Jorge Alejandro Muñoz Luna (born 21 December 1961), better known by his nickname Pindinga Muñoz, is a Chilean former professional footballer who played as a winger for clubs in Chile, Spain and the United States.

Club career
Born in Linares, Chile, Muñoz had a prolific career in Chile, where he played for Deportes Linares, San Luis, Huachipato, Universidad Católica, Cobreloa, Santiago Wanderers, Audax Italiano, Provincial Osorno and Deportes Antofagasta.

He is considered an idol of San Luis since he won two titles along with the club and took part of the team on three divisions: Primera (1981), Segunda (1981 and 1982) and Tercera (1992). Along with Patricio Yáñez and Pititore Cabrera, he made up a prolific attacking trident called Las 3 P (The Three P).

He won two titles of Chilean Primera División. In 1997 he won the title along with Universidad Católica, and in 1988 he joined Cobreloa and won the title in the same year.

Abroad, he played for Mallorca in Spain and Jacksonville Cyclones in the United States, where he retired.

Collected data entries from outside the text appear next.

-- ==== Sys2Proof/Laws/Chunk.lean ====
section
/-! SUPPORT. Chunks: the framing for a port that works, stage by stage; the fields of a chunk; writing one and reading it
back. -/

namespace Sys2Proof.Machine

/-- A read from a port that works. -/
theorem inRead_ok (s : State) (h : s.ports.inFail = none) (p n : Nat) : s.inRead p n = some ((s.ports.inp.drop p).take n) := by
  simp [State.inRead, h, portFails_none]

/-- `enc32` undoes `be32` on four bytes. -/
theorem be32Of_four (l : List Byte) (h : l.length = 4) : enc32 (be32Of l) = l := by
  match l, h with
  | [a,b,c,d], _ => exact enc32_be32 a b c d

/-- The end of the framing, for a port that works. -/
theorem frameCrc_eq (p : Nat) (payload : List Byte) (s : State) (hp : s.ports.inFail = none) :
    frameCrc p payload s =
      if s.ports.inp.length - (p + 8 + s.rd.len.toNat) < 4 then .raised (raise .truncCrc s)
      else
        let c := be32Of ((s.ports.inp.drop (p + 8 + s.rd.len.toNat)).take 4)
        let s1 := crcOver s.rd.type payload { s with rd := { s.rd with crcrx := c } }
        if crcComplement s1.crcacc ≠ c then .raised (raise .crcMismatch s1)
        else .ok { s1 with rd := { s1.rd with pos := p + 12 + s.rd.len.toNat } } payload := by
  unfold frameCrc
  dsimp only
  rw [inRead_ok _ hp]
  rfl

/-- The payload part of the framing, for a port that works. -/
theorem framePayload_eq (p : Nat) (s : State) (hp : s.ports.inFail = none) :
    framePayload p s =
      if s.ports.inp.length - (p + 8) < s.rd.len.toNat then .raised (raise .truncPayload s)
      else frameCrc p ((s.ports.inp.drop (p + 8)).take s.rd.len.toNat) s := by
  unfold framePayload
  dsimp only
  rw [inRead_ok _ hp]
  rfl

/-- The type part of the framing, for a port that works. -/
theorem frameType_eq (p : Nat) (s : State) (hp : s.ports.inFail = none) :
    frameType p s =
      if s.ports.inp.length - (p + 4) < 4 then .raised (raise .truncType s)
      else framePayload p { s with rd := { s.rd with type := be32Of ((s.ports.inp.drop (p + 4)).take 4) } } := by
  unfold frameType
  dsimp only
  rw [inRead_ok _ hp]
  rfl

/-- The framing from its start, for a port that works. -/
theorem frameChunk_eq (s : State) (hp : s.ports.inFail = none) :
    frameChunk s =
      if s.ports.inp.length - s.rd.pos < 4 then .raised (raise .truncLength (framing 0 0 s))
      else
        let n := be32Of ((s.ports.inp.drop s.rd.pos).take 4)
        if n.toNat > s.build.maxLen.toNat then .raised (raise .lengthOverMax (framing n 0 s))
        else frameType s.rd.pos (framing n 0 s) := by
  unfold frameChunk
  dsimp only
  rw [inRead_ok _ (by exact hp)]
  rfl

/-- The end of the framing, in the terms of Safety.lean. -/
theorem frameCrc_framing (s : State) (hp : s.ports.inFail = none) (L T : Word) (P : List Byte) (hP : P.length = L.toNat) :
    frameCrc s.rd.pos P (framing L T s) =
      if s.ports.inp.length - (s.rd.pos + 8 + L.toNat) < 4 then .raised (raise .truncCrc (framing L T s))
      else if crc32 (enc32 T ++ P) ≠ be32Of ((s.ports.inp.drop (s.rd.pos + 8 + L.toNat)).take 4) then
        .raised (raise .crcMismatch (framed T P (be32Of ((s.ports.inp.drop (s.rd.pos + 8 + L.toNat)).take 4)) s))
      else .ok (delivered T P s) P := by
  rw [frameCrc_eq _ _ _ (by exact hp)]
  change (if s.ports.inp.length - (s.rd.pos + 8 + L.toNat) < 4 then _ else _) = _
  by_cases h5 : s.ports.inp.length - (s.rd.pos + 8 + L.toNat) < 4
  · rw [if_pos h5, if_pos h5]
  rw [if_neg h5, if_neg h5]
  have e : BitVec.ofNat 32 P.length = L := by rw [hP]; simp
  change (if crc32 (enc32 T ++ P) ≠ be32Of ((s.ports.inp.drop (s.rd.pos + 8 + L.toNat)).take 4) then _ else _) = _
  generalize hC : be32Of ((s.ports.inp.drop (s.rd.pos + 8 + L.toNat)).take 4) = C
  by_cases h6 : crc32 (enc32 T ++ P) ≠ C
  · rw [if_pos h6, if_pos h6]
    unfold framed
    rw [e]
    show Framed.raised (raise .crcMismatch (crcOver T P { framing L T s with rd := { (framing L T s).rd with crcrx := be32Of ((s.ports.inp.drop (s.rd.pos + 8 + L.toNat)).take 4) } })) = _
    rw [hC]
    rfl
  · rw [if_neg h6, if_neg h6]
    have h6 : crc32 (enc32 T ++ P) = C := by simpa using h6
    unfold delivered
    rw [e, h6, hP]
    show Framed.ok { crcOver T P { framing L T s with rd := { (framing L T s).rd with crcrx := be32Of ((s.ports.inp.drop (s.rd.pos + 8 + L.toNat)).take 4) } } with rd := { (framing L T s).rd with pos := s.rd.pos + 12 + L.toNat, crcrx := be32Of ((s.ports.inp.drop (s.rd.pos + 8 + L.toNat)).take 4) } } P = _
    rw [hC]
    rfl

/-- The fields of a chunk, read where the reader reads them (R92). -/
theorem chunk_parts (n type crc : Word) (payload rest : List Byte) (hn : n.toNat = payload.length) :
    let bs := enc32 n ++ enc32 type ++ payload ++ enc32 crc ++ rest
    bs.length = 12 + payload.length + rest.length ∧ be32Of (bs.take 4) = n ∧ be32Of ((bs.drop 4).take 4) = type ∧
    (bs.drop 8).take n.toNat = payload ∧ be32Of ((bs.drop (8 + n.toNat)).take 4) = crc ∧ bs.drop (12 + n.toNat) = rest := by
  have h8 : (enc32 n ++ enc32 type ++ payload ++ enc32 crc ++ rest).drop 8 = payload ++ (enc32 crc ++ rest) := by
    simp [enc32]
  refine ⟨by simp; omega, ?_, ?_, ?_, ?_, ?_⟩
  · exact be32Of_enc32 n
  · exact be32Of_enc32 type
  · rw [h8, hn, List.take_left]
  · rw [← List.drop_drop, h8, hn, List.drop_left]; exact be32Of_enc32 crc
  · rw [show 12 + n.toNat = 8 + (n.toNat + 4) by omega, ← List.drop_drop, h8, ← List.drop_drop, hn, List.drop_left]; rfl

/-- The fields of an IHDR payload (R94). -/
theorem headerOf_ihdrPayload (w h : Word) (bd ct cm fm il : Byte): headerOf (enc32 w ++ enc32 h ++ [bd, ct, cm, fm, il]) = some { w := w, h := h, bitDepth := bd, colorType := ct, compression := cm, filterMethod := fm, interlace := il } := by
  show some _ = some _
  congr 2
  · exact be32Of_enc32 w
  · exact be32Of_enc32 h

/-- Writing one chunk with a port that works. -/
theorem writeChunk_ok (s : State) (h : s.ports.outFail = none) (type : Word) (payload : List Byte) :
    writeChunk type payload s = .ok (appended type payload s) := by
  unfold writeChunk
  dsimp only
  rw [emitOut_ok _ _ (by show portFails s.ports.outFail _ _ = _; rw [h]; rfl)]
  unfold appended
  have : (enc32 (BitVec.ofNat 32 payload.length) ++ enc32 type ++ payload ++ enc32 (crcComplement (crcBytes crcInitial (enc32 type ++ payload)))).length = 12 + payload.length := by simp; omega
  simp only [crcOver, this]
  rfl

/-- A chunk read back by the function of R226. -/
theorem readChunk_chunkBytes (b : Build) (type : Word) (payload inp rest : List Byte) (p : Nat)
    (hl : payload.length ≤ b.maxLen.toNat) (hi : inp.drop p = chunkBytes type payload ++ rest) :
    readChunk b inp p = .ok (type, payload, p + 12 + payload.length) := by
  have hn : (BitVec.ofNat 32 payload.length).toNat = payload.length := by
    have := b.maxLen.isLt
    rw [BitVec.toNat_ofNat, Nat.mod_eq_of_lt (by omega)]
  have e : chunkBytes type payload ++ rest = enc32 (BitVec.ofNat 32 payload.length) ++ enc32 type ++ payload ++
      enc32 (crc32 (enc32 type ++ payload)) ++ rest := rfl
  obtain ⟨p1, p2, p3, p4, p5, p6⟩ :=
    chunk_parts (BitVec.ofNat 32 payload.length) type (crc32 (enc32 type ++ payload)) payload rest hn
  have p7 : ((chunkBytes type payload ++ rest).drop 4).take (4 + payload.length) = enc32 type ++ payload := by
    have : (chunkBytes type payload ++ rest).drop 4 =
        (enc32 type ++ payload) ++ (enc32 (crc32 (enc32 type ++ payload)) ++ rest) := by simp [chunkBytes, enc32]
    rw [this, List.take_left' (by simp)]
  unfold readChunk
  rw [← e] at p1 p2 p3 p4 p5 p6
  simp only [hi, p1, p2, p3, p4, p5]
  rw [hn, p7, if_neg (by omega), if_neg (by omega), if_neg (by omega), if_neg (by omega), if_neg (by omega),
    if_neg (by simp)]

end Sys2Proof.Machine
end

Over his career, he played alongside great players such as Marcelo Trobbiani, Patricio Yáñez, Pititore Cabrera and Eduardo Gómez.

International career
In 1985, he made four appearances for the Chile national team, scoring a goal in the 1986 FIFA World Cup qualification match versus Paraguay in 17 November.

Personal life
Muñoz is well known by his nickname Pindinga, a derivation of Pitinga, how people from Linares called to a local bird that used to run over the rivers and lakes.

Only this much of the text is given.